------ Input
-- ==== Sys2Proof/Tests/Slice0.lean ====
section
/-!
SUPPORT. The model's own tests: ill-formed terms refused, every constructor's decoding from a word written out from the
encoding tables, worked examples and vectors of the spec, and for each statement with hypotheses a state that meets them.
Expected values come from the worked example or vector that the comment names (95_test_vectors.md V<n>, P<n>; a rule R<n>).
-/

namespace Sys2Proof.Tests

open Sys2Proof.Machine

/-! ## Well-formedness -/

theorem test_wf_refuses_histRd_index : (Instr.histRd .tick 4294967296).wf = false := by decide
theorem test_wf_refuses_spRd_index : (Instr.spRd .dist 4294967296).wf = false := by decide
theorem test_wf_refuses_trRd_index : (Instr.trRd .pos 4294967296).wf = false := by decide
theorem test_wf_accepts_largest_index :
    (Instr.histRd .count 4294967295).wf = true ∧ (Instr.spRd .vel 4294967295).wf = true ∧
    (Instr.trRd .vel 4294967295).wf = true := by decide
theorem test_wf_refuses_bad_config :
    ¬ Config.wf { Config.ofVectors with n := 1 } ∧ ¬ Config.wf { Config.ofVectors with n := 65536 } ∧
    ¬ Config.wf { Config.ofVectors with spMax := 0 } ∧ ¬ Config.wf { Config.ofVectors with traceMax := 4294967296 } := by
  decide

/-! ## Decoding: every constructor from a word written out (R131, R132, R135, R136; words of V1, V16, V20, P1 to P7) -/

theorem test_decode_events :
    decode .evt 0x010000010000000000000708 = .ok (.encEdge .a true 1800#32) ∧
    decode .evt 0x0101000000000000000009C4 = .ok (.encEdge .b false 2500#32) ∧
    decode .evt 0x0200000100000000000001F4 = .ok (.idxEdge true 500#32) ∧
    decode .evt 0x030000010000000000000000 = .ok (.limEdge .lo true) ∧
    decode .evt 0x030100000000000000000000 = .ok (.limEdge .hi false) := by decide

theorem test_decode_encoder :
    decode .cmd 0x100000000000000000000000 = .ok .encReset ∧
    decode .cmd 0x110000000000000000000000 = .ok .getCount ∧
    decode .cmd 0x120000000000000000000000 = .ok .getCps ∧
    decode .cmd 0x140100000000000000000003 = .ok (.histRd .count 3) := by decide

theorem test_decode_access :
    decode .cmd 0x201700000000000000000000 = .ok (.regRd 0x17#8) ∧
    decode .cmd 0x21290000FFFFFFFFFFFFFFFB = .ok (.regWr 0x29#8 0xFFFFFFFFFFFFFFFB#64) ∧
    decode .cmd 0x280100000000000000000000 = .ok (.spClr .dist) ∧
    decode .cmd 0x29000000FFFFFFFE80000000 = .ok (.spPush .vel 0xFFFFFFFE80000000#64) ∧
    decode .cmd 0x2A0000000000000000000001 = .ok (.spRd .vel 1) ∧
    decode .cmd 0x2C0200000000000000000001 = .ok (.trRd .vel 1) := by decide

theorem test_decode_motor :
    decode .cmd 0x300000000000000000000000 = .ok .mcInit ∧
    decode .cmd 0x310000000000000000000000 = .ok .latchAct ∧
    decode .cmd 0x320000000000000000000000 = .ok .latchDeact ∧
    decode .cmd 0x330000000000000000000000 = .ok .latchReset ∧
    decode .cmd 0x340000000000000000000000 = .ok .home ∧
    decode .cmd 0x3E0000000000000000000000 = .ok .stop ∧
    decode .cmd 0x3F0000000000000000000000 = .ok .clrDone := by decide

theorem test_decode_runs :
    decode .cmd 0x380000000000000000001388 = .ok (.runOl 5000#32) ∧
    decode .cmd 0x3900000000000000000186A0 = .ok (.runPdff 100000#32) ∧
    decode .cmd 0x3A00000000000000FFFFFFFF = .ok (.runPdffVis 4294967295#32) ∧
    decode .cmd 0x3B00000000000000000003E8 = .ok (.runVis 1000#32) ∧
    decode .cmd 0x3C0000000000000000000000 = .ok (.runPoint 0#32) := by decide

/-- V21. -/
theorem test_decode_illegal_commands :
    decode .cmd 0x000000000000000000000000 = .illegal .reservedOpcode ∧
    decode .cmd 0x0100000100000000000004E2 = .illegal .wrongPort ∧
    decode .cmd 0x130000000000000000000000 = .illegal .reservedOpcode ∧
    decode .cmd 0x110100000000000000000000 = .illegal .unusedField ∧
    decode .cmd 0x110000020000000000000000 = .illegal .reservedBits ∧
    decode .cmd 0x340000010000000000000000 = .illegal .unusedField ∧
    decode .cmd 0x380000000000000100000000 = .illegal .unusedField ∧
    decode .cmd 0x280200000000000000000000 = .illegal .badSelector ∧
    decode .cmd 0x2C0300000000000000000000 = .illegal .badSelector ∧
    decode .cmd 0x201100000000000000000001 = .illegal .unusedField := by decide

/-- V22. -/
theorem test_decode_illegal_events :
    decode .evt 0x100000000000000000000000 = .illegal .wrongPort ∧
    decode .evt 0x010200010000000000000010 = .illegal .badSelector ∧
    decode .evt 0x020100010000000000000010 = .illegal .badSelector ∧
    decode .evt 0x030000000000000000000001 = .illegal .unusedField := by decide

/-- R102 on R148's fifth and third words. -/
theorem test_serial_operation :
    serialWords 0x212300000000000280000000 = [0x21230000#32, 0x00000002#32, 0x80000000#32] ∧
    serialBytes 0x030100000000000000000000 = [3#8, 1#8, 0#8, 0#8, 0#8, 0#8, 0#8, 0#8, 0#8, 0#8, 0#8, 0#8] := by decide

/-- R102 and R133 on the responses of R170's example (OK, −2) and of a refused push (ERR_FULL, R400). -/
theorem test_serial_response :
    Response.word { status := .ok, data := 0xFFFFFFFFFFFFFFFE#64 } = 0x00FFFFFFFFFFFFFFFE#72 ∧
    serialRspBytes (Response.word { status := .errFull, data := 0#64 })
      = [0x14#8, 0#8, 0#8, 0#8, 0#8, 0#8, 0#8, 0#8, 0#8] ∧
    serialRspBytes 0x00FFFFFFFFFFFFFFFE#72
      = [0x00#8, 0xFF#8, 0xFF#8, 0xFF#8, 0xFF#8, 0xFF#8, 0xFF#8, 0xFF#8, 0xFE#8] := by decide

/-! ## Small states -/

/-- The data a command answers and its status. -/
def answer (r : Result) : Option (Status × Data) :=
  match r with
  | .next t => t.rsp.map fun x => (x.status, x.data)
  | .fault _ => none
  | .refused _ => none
------------
------ Input
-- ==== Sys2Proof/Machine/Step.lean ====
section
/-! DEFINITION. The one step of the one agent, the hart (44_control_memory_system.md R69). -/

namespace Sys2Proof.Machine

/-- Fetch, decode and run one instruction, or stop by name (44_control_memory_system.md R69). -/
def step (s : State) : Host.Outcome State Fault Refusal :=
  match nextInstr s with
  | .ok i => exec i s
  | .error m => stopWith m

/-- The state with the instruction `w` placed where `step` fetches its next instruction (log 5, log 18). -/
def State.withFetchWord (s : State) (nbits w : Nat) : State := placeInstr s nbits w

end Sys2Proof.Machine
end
------------
» **Problem to work on**
Reproduce word for word the material above, beginning with the line that contains "(Instr.trRd .vel 4294967295).wf" and ending with the line that contains "decode .cmd 0x201700000000000000000000".

» **Response to this exercise**
    (Instr.trRd .vel 4294967295).wf = true := by decide
theorem test_wf_refuses_bad_config :
    ¬ Config.wf { Config.ofVectors with n := 1 } ∧ ¬ Config.wf { Config.ofVectors with n := 65536 } ∧
    ¬ Config.wf { Config.ofVectors with spMax := 0 } ∧ ¬ Config.wf { Config.ofVectors with traceMax := 4294967296 } := by
  decide

/-! ## Decoding: every constructor from a word written out (R131, R132, R135, R136; words of V1, V16, V20, P1 to P7) -/

theorem test_decode_events :
    decode .evt 0x010000010000000000000708 = .ok (.encEdge .a true 1800#32) ∧
    decode .evt 0x0101000000000000000009C4 = .ok (.encEdge .b false 2500#32) ∧
    decode .evt 0x0200000100000000000001F4 = .ok (.idxEdge true 500#32) ∧
    decode .evt 0x030000010000000000000000 = .ok (.limEdge .lo true) ∧
    decode .evt 0x030100000000000000000000 = .ok (.limEdge .hi false) := by decide

theorem test_decode_encoder :
    decode .cmd 0x100000000000000000000000 = .ok .encReset ∧
    decode .cmd 0x110000000000000000000000 = .ok .getCount ∧
    decode .cmd 0x120000000000000000000000 = .ok .getCps ∧
    decode .cmd 0x140100000000000000000003 = .ok (.histRd .count 3) := by decide

theorem test_decode_access :
    decode .cmd 0x201700000000000000000000 = .ok (.regRd 0x17#8) ∧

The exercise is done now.